What are the mechanisms responsible for epithelial injury in ALI/ARDS? Although the evidence is incomplete, it appears that neutrophils and their products may be primarily responsible for increased paracellular epithelial permeability in ALI/ARDS. Neutrophils can cross the alveolar epithelium without inducing an increase in lung epithelial permeability (33, 34). However, in pathologic states, the migration of large numbers of neutrophils can result in epithelial injury. In addition, the degree to which neutrophils are activated (primed) by exposure to chemokines and other proinflammatory stimuli seems to play an important role in the effect they may have on the alveolar epithelium as they cross into the distal air spaces.
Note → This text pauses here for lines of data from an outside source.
/-- R449: a die-level fault stops the die's cores. -/
def State.faultDie (s : State) (d : Nat) : State :=
  let s1 := (s.setDie d (fun x => { x with dieflt := true })).setHub (fun h =>
    { h with badPos := insertNat (positionOf h.hidden.toNat d) h.badPos })
  if s.hub.spgood then s1 else s1.checkRq (fun h => { h with rqdie := true })

def execDieFault (s : State) : Out := .next (s.faultDie s.on.n)

/-! ### Boot (R444-R446) -/

/-- What the hub's flash keeps over a boot. -/
def Hub.flash (h : Hub) : Hub :=
  { hidden := h.hidden, swapped := h.swapped, absent := h.absent, rebound := h.rebound, fusedPhys := h.fusedPhys,
    badPos := h.badPos }

/-- The logical cores as the soft fuses bind them to physical ones. -/
def Hub.bootCores (h : Hub) : List Core :=
  (List.range 192).map (fun c => if h.absent.contains c then { Core.reset c with fused := true } else boundCore c (h.physOf c))

/-- The machine at the start of a boot: at its reset values, with the flash's content and the soft fuses applied. -/
def State.rebooted (s : State) : State :=
  let h := s.hub.flash
  { State.reset with agenda := s.agenda, freeCtr := s.freeCtr, now := s.now, hub := h, cores := h.bootCores }

/-- PFUSE of a position: the cores that fuses hide, and those that soft fuses do. -/
def Hub.pfuseOf (h : Hub) (p : Nat) : BitVec 52 :=
  ([48, 49, 50, 51].filter (fun c => !(Config.spareGood p c)) ++ (h.fusedPhys.filter (fun q => q.1 == p)).map Prod.snd).foldl
    (fun m c => m ||| ((1 : BitVec 52) <<< c)) 0

/-- The package report: positions 0 to 4 and the hub. -/
def Hub.reportOf (h : Hub) (good : BitVec 5) : List ReportEntry :=
  let f := h.hidden.toNat
  (List.range 5).map (fun p =>
    { pos := p, ldie := (p + 5 - (f + 1)) % 5 % 4, pfuse := h.pfuseOf p,
      dstate := if p = f then (if h.swapped then 3 else if bit good p then 1 else 2) else if bit good p then 0 else 3 }) ++
    [{ pos := 5, dstate := 0, ldie := 0, pfuse := 0 }]

/-- Active positions whose die fails discovery. -/
def failedAt (f : Nat) (good : BitVec 5) : List Nat := (List.range 5).filter (fun p => p != f && !(bit good p))

/-- Logical die at a position, with position `f` hidden. -/
def logicalAt (f p : Nat) : Nat := (p + 5 - (f + 1)) % 5
/-- The logical core that the place of core `c` in its die has once position `f'` is hidden instead of `f`: soft fuses stay
with their position (R439, R445). -/
def movedCore (f f' c : Nat) : Option Nat :=
  let d := logicalAt f' (positionOf f (c / 48))
  if d < 4 then some (48 * d + c % 48) else none

/-- Position `p` is hidden from now on. -/
def Hub.hide (h : Hub) (p : Nat) : Hub :=
  let f := h.hidden.toNat
  { h with hidden := BitVec.ofNat 3 p, swapped := true, spgood := false,
           absent := h.absent.filterMap (movedCore f p),
           rebound := h.rebound.filterMap (fun r => (movedCore f p r.1).map (fun c => (c, r.2))) }

/-- Discovery with the substitution of R445: the hub after it. Of several failing dies the one at the lowest position is
replaced (DESIGN CHOICE, log 112); with another still failing there is no spare left. -/
def Hub.discover (h : Hub) (good : BitVec 5) : Hub × Bool :=
  let f := h.hidden.toNat
  let h1 := { h with spgood := !h.swapped && bit good f }
  match failedAt f good with
  | [] => (h1, true)
  | p :: rest => if h1.spgood then (h1.hide p, rest.isEmpty) else (h1, false)

/-- The positions that pass discovery: none whose die has had a die-level fault (R449). -/
def Hub.passes (h : Hub) (good : BitVec 5) : BitVec 5 := h.badPos.foldl (fun g p => g &&& ~~~((1 : BitVec 5) <<< p)) good

/-- Firmware: the first image that verifies is taken. -/
def State.bootFirmware (s : State) (slot0 slot1 : Bool) : State :=
  let s1 := s.rebooted
  if !slot0 && !slot1 then s1.setHub (fun h => { h with bootst := 4 })
  else s1.setHub (fun h => { h with slot := !slot0, bootst := 1 })

/-- Discovery, the remap, the soft fuses and the package report. -/
def State.bootDiscovery (s : State) (good0 : BitVec 5) : State :=
  let good := s.hub.passes good0
  let r := s.hub.discover good
  let h := { r.1 with report := r.1.reportOf good }
  if r.2 then { s with cores := h.bootCores }.checkRq (fun _ => { h with bootst := 2 })
  else s.checkRq (fun _ => { h with bootst := 4, rqdie := true })

/-- R444, R445: the hub boots, a step for each of firmware, discovery and training. `slot0` and `slot1` say which firmware
images verify, `good` which positions pass discovery. -/
def execBoot (slot0 slot1 : Bool) (good : BitVec 5) (s : State) : Out :=
  .next (match s.hub.bootst.toNat with
    | 1 => s.bootDiscovery good
    | 2 => s.setHub (fun h => { h with bootst := 3 })
    | _ => s.bootFirmware slot0 slot1)

/-! ### SPDM (R447) -/

/-- What a reply says, as its signature covers it. -/
def SpdmReply.message : SpdmReply → List Nat
  | .version => [0]
  | .capabilities => [1]
  | .algorithms => [2]
  | .digests x => [3, x.toNat]
  | .certificate n x => [4, n.toNat, x]
  | .challengeAuth n _ => [5, n.toNat]
  | .measurements i ds _ => [6, i.toNat] ++ ds.flatMap (fun p => [p.1, p.2.toNat])
  | .error => [7]

/-- The hub answers, and signs its answer. -/
def State.spdm (s : State) (r : SpdmReply) : State :=
  s.setHub (fun h => { h with reply := some r, replySig := Config.signature r.message })

def execGetVersion (s : State) : Out := .next (s.spdm .version)
def execGetCapabilities (s : State) : Out := .next (s.spdm .capabilities)
def execNegotiateAlgorithms (s : State) : Out := .next (s.spdm .algorithms)
def execGetDigests (s : State) : Out := .next (s.spdm (.digests (Config.digest 0 [])))
def execGetCertificate (slot : Byte) (s : State) : Out := .next (s.spdm (.certificate slot (Config.certificate slot.toNat)))
def execChallenge (nonce : BitVec 256) (s : State) : Out := .next (s.spdm (.challengeAuth nonce (Config.signature [nonce.toNat])))

/-- The position's die is active. -/
def Hub.activeAt (h : Hub) (p : Nat) : Bool := h.report.any (fun e => e.pos == p && e.dstate == 0)

/-- What a measurement covers. -/
def Hub.measured (h : Hub) (i : Nat) : List Nat :=
  match i with
  | 2 => [b2n h.slot]
  | 3 => [h.hidden.toNat, b2n h.swapped] ++ h.absent ++ h.fusedPhys.map (fun p => 64 * p.1 + p.2)
  | 4 => h.report.flatMap (fun e => [e.pos, e.dstate, e.ldie, e.pfuse.toNat])
  | _ => []

/-- A measurement: firmware of a position whose die is not active measures as zero. -/
def Hub.measurement (h : Hub) (i : Nat) : BitVec 512 :=
  if 5 ≤ i ∧ h.activeAt (i - 5) = false then 0 else Config.digest i (h.measured i)

/-- R447: one of the nine measurements. -/
def execGetMeasurements (index : Byte) (nonce : BitVec 256) (s : State) : Out :=
  let i := index.toNat
  .next (if 1 ≤ i ∧ i ≤ 9 then
    let m := s.hub.measurement i
    s.spdm (.measurements index [(i, m)] (Config.signature [nonce.toNat, i, m.toNat]))
  else s.spdm .error)

end Sys2Proof.Machine
end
As summarized in a recent review (35), transepithelial migration of neutrophils into the distal air spaces of the lung involves three sequential steps: adhesion, migration, and post-migration (Figure 3). In the first stage of transepithelial migration in vivo, neutrophils adhere to the basolateral epithelial surface by β2-integrins. It appears that CD11b/CD18 is the primary molecule involved in the initial adhesion of neutrophils to the basolateral surface (36), although there is some evidence for CD18-independent transmigration of neutrophils as well (37). The identity of the epithelial counterreceptor for CD11b/CD18 remained elusive for many years, although a heparan sulfate proteoglycan form of CD44v3 was recently discovered in the gastrointestinal epithelium to bind CD11b/CD18 and facilitate neutrophil transmigration (38).

Figure 3.

Figure 3

Neutrophil migration across epithelia can be considered in three sequential stages: adhesion, migration, and postmigration. The initial stage of neutrophil transepithelial migration is characterized by adhesion of the neutrophils to the basolateral epithelial membrane. Adhesion is mediated by ligation of CD11b/CD18 on the neutrophil surface to several molecules on the epithelial surface, including fucosylated glycoproteins; junctional adhesion molecule C ( JAM-C); and probably other, as-yet-unidentified molecules. After initial adhesion, neutrophils crawl along the epithelial cell membrane via sequential binding to a number of epithelial cell–surface molecules. Both epithelial and neutrophil CD47 molecules are involved during this stage, and CD47 on both cell types may bind to and signal through signal regulatory protein α (SIRPα). In addition, SIRPα probably signals via pathways that are independent of CD47 during neutrophil transepithelial migration. Once neutrophils have completely traversed the epithelial monolayer, they adhere to the apical epithelial surface, where they resist fluid flow and mechanical forces and constitute a defense barrier against invading microorganisms. See Reference 35 for more details. Adapted with permission from the American Thoracic Society.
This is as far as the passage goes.